The interaction between components goes like this:

An application tries to open, save or execute a file on a virtual machine
The vShield Endpoint Thin Agent driver intercepts the filesystem call (just like a general antivirus does) and sends it to the vShield Endpoint ESX module via the VMCI API. If the request hits the cache, the cached result is returned to the application
The vShield Endpoint ESX module relays the request to the EPsec library in the antivirus VM, via VMCI API
Then the EPsec library sends this data to the antivirus engine. The antivirus requests file data and receives it either from the EPsec lib's cache or from the thin agent driver
The antivirus engine checks the file data for viruses and other malware
- If the file data is clean, then the OK result is sent back to the endpoint thin agent, and the application is able to complete the file operation
- If the file data contains badware, the antivirus engine performs actions according to its parameters (for example, forbids the operation)

Why this system is good

Well, the obvious good things about it are:

You don't need to install antivirus agent software on your machines - but you still need to make sure the Thin Agent Driver is installed
You centralize antivirus operations for a physical host, so you might be able to spend your physical host resources more efficiently
Less administrative overhead - you manage one antivirus instance per ESXi host, in particular you need to upload updates to this special VM only
There might be some licensing benefits from the antivirus vendor

Now, why this antivirus scheme isn't so good

First of all, this solution works with file access and file access alone. As every antivirus vendor tells us nowadays,[citation needed] scanning files alone is not enough anymore.

Just look at any of today's antivirus vendor (at least the big ones) website: their general host virus protection solutions include packet inspection, real-time behavioral analysis, HIPS, device control, application control, sandboxing - everything but the kitchen sink.

So, this hypervisor-level antivirus is able to scan files and is limited to just that in its ability to protect VMs from threats out there.

Furthermore, even though they call it an agentless antivirus solution, the Thin Agent Driver is still an agent, which performs certain tasks: besides passing data to the ESXi vShield module, it caches results and returns an OK status for files excluded scanning. And you have to install it, just like an agent.

Some sources suggest that the EPsec Thin Agent driver is Windows-only. I question the popular belief that Linux (or other) systems need no antivirus protection. The servers are ok - they are protected by careful and motivated admins. Windows servers usually are kept in a pretty good state as well, btw.

It is the lot of end users and workstations that needs protection, because users are careless and applications are not designed with security in mind.

Finally, this system introduces a lag into file system operations. I am not sure about the actual limits, but applied queuing theory suggests that since the antivirus virtual machine can handle only a limited number of transactions simultaneously (being limited by memory and CPU), then some file requests will be queued (delayed) for some time.

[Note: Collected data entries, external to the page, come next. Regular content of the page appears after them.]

def regs_rings_0 : List RegDef := [
  ⟨0x050C0000, 4, 0x4, 1, 0x0, [⟨0, 32, .ro, .live, 0⟩]⟩,
  ⟨0x050C0010, 1, 0x0, 1, 0x0, [⟨0, 1, .w1c, .live, 0⟩]⟩,
  ⟨0x050C1000, 128, 0x20, 1, 0x0, [⟨0, 1, .rw, .image, 0⟩, ⟨1, 1, .rw, .live, 0⟩, ⟨2, 2, .rw, .image, 0⟩, ⟨4, 5, .rw, .image, 0⟩, ⟨9, 1, .rw, .image, 0⟩]⟩,
  ⟨0x050C1004, 128, 0x20, 1, 0x0, [⟨0, 22, .rw, .image, 0⟩]⟩,
  ⟨0x050C1008, 128, 0x20, 1, 0x0, [⟨0, 6, .rw, .image, 0⟩, ⟨6, 2, .rw, .image, 0⟩, ⟨8, 6, .rw, .image, 0⟩, ⟨16, 16, .rw, .image, 0⟩]⟩,
  ⟨0x050C100C, 128, 0x20, 1, 0x0, [⟨0, 6, .rw, .image, 0⟩, ⟨6, 2, .rw, .image, 0⟩, ⟨8, 6, .rw, .image, 0⟩, ⟨16, 16, .rw, .image, 0⟩]⟩,
  ⟨0x050C1010, 128, 0x20, 1, 0x0, [⟨0, 17, .ro, .live, 0⟩]⟩,
  ⟨0x050C1014, 128, 0x20, 1, 0x0, [⟨0, 17, .ro, .live, 0⟩]⟩,
  ⟨0x050C1018, 128, 0x20, 1, 0x0, [⟨0, 17, .wo, .hard, 0⟩]⟩,
  ⟨0x050C101C, 128, 0x20, 1, 0x0, [⟨0, 1, .w1c, .live, 0⟩, ⟨1, 1, .w1c, .live, 0⟩, ⟨2, 1, .w1c, .live, 0⟩, ⟨3, 1, .w1c, .live, 0⟩, ⟨4, 1, .w1c, .live, 0⟩, ⟨16, 16, .rc, .live, 0⟩]⟩]

/-- The registers of one block (rings). -/
def regs_rings : List RegDef := regs_rings_0

def regs_banks_0 : List RegDef := [
  ⟨0x050D0000, 1, 0x0, 1, 0x0, [⟨0, 5, .wo, .hard, 0⟩, ⟨8, 1, .wo, .hard, 0⟩, ⟨31, 1, .wo, .hard, 0⟩]⟩,
  ⟨0x050D0004, 1, 0x0, 1, 0x0, [⟨0, 4, .ro, .live, 0⟩, ⟨8, 5, .ro, .live, 0⟩, ⟨16, 8, .ro, .live, 0⟩, ⟨24, 5, .ro, .live, 0⟩]⟩,
  ⟨0x050D0008, 1, 0x0, 1, 0x0, [⟨0, 20, .ro, .live, 0⟩]⟩,
  ⟨0x050D000C, 1, 0x0, 1, 0x0, [⟨0, 1, .w1c, .live, 0⟩]⟩,
  ⟨0x050D1000, 29, 0x80, 1, 0x0, [⟨0, 2, .rw, .image, 0⟩, ⟨2, 1, .rw, .image, 0⟩, ⟨3, 1, .rw, .image, 0⟩]⟩,
  ⟨0x050D1004, 29, 0x80, 1, 0x0, [⟨0, 2, .ro, .live, 0⟩, ⟨2, 1, .ro, .live, 0⟩, ⟨3, 1, .ro, .live, 0⟩, ⟨4, 1, .ro, .live, 0⟩, ⟨8, 5, .ro, .live, 0⟩]⟩,
  ⟨0x050D1008, 29, 0x80, 1, 0x0, [⟨0, 1, .w1c, .live, 0⟩, ⟨1, 1, .w1c, .live, 0⟩, ⟨2, 1, .w1c, .live, 0⟩, ⟨3, 1, .w1c, .live, 0⟩, ⟨4, 1, .w1c, .live, 0⟩, ⟨5, 1, .w1c, .live, 0⟩, ⟨6, 1, .w1c, .live, 0⟩]⟩,
  ⟨0x050D100C, 29, 0x80, 1, 0x0, [⟨0, 32, .rc, .live, 0⟩]⟩,
  ⟨0x050D1010, 29, 0x80, 1, 0x0, [⟨0, 32, .rc, .live, 0⟩]⟩,
  ⟨0x050D1014, 29, 0x80, 1, 0x0, [⟨0, 32, .rc, .live, 0⟩]⟩,
  ⟨0x050D1018, 29, 0x80, 1, 0x0, [⟨0, 32, .rc, .live, 0⟩]⟩,
  ⟨0x050D101C, 29, 0x80, 1, 0x0, [⟨0, 22, .ro, .live, 0⟩]⟩,
  ⟨0x050D1040, 29, 0x80, 16, 0x4, [⟨0, 12, .ro, .live, 0⟩, ⟨12, 2, .ro, .live, 0⟩, ⟨15, 1, .ro, .live, 0⟩]⟩]

/-- The registers of one block (banks). -/
def regs_banks : List RegDef := regs_banks_0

Look at this pretty diagram, illustrating timeline of a file operation in this system:

On this diagram we can see that the best case would be that the result is already in the local driver's cache (or excluded from scan). And the worst case happens when we get to scan the file data, and totally miss all the caches. The time it takes to scan is dynamic and depends on the antivirus system load at any given moment. Thus, not only we get a delay in file operations, but we get a significant jitter as well.

Conclusion

Of course it is up to the systems and security engineers designing the system to decide whether this solution is viable and worth the implementation effort.

Personally, I would limit the use of this kind of protection to VDI systems with lots of [careless] users to protect from themselves.